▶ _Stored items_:

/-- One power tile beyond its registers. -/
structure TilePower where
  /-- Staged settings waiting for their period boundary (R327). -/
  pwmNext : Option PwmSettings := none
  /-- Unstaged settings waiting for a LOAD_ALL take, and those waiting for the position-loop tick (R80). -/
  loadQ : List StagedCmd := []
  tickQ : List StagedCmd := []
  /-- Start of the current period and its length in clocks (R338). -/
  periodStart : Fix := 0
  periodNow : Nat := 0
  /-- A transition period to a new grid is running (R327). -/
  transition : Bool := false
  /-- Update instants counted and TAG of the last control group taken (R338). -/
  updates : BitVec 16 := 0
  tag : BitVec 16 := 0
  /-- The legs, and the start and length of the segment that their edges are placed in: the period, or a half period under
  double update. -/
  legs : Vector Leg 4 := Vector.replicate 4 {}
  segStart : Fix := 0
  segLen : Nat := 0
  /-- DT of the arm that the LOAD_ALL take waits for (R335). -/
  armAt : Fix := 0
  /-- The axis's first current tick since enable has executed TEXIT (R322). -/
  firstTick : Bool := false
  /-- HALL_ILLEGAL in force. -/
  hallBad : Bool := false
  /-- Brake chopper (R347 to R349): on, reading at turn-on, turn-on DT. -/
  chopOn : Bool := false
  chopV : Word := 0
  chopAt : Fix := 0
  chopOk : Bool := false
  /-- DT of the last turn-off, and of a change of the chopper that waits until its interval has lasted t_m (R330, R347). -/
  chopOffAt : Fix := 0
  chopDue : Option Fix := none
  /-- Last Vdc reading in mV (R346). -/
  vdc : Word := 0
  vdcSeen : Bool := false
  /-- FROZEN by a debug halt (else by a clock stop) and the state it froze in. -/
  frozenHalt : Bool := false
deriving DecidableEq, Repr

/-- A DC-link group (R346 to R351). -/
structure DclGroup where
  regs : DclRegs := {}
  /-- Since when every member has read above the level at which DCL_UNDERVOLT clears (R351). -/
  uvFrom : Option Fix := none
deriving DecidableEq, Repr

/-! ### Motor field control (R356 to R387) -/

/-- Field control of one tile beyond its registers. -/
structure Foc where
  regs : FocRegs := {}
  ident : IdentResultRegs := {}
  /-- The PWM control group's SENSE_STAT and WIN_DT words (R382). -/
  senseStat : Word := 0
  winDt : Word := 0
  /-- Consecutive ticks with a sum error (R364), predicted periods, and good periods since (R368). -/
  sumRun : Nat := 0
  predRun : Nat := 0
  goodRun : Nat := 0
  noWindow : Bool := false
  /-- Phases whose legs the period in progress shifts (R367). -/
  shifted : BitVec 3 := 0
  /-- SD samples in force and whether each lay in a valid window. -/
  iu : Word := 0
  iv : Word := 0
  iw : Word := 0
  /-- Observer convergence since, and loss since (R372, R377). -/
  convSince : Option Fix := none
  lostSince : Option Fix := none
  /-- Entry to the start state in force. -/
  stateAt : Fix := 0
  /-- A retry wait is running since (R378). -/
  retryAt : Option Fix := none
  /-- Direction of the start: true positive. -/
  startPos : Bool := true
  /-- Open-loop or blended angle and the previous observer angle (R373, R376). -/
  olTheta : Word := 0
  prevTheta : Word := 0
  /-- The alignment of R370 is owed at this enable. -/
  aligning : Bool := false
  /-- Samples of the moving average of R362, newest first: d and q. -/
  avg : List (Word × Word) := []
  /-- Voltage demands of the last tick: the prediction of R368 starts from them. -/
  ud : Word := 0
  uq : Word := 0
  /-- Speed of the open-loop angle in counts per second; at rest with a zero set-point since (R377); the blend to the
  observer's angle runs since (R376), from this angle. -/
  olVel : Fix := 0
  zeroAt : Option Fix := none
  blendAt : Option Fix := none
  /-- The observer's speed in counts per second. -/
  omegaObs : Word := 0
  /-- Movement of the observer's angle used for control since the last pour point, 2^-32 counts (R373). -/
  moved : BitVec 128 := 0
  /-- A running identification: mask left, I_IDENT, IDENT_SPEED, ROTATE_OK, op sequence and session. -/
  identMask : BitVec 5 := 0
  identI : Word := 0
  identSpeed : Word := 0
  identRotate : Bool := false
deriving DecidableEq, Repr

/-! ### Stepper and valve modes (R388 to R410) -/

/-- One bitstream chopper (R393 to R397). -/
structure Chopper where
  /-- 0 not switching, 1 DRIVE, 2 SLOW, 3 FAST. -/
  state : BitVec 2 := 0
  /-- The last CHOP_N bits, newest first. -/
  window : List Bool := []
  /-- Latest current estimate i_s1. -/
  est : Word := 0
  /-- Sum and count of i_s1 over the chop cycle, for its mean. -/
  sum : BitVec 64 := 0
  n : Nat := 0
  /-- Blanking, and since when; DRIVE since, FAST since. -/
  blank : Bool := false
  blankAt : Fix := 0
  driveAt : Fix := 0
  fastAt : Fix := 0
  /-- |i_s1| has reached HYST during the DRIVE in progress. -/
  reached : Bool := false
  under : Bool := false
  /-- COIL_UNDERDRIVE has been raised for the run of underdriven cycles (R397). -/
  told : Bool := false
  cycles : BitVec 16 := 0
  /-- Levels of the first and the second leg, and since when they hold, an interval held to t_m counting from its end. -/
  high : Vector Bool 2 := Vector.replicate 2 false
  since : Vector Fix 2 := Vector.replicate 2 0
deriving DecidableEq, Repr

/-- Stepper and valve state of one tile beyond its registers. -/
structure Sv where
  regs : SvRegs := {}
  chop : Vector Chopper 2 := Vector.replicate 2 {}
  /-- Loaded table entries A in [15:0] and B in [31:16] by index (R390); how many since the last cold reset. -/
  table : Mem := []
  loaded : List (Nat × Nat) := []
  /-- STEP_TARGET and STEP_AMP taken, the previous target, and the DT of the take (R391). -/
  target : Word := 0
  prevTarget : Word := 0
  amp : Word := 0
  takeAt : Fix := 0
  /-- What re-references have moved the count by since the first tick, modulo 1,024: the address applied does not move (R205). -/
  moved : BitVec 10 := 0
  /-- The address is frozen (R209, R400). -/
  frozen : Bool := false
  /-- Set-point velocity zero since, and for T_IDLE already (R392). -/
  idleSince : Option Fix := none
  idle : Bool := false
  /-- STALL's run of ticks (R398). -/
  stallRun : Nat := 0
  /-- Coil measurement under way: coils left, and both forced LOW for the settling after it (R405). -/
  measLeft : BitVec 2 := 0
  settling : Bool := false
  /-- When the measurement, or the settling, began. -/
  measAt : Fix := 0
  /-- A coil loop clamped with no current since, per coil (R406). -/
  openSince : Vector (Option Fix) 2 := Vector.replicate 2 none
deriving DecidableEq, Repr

▶ _EXERCISE PROMPT_:
Only the lines from the one containing "openSince : Vector" through the final line above should be duplicated, exactly as they stand.

▶ _WRITTEN SOLUTION_:
  openSince : Vector (Option Fix) 2 := Vector.replicate 2 none
deriving DecidableEq, Repr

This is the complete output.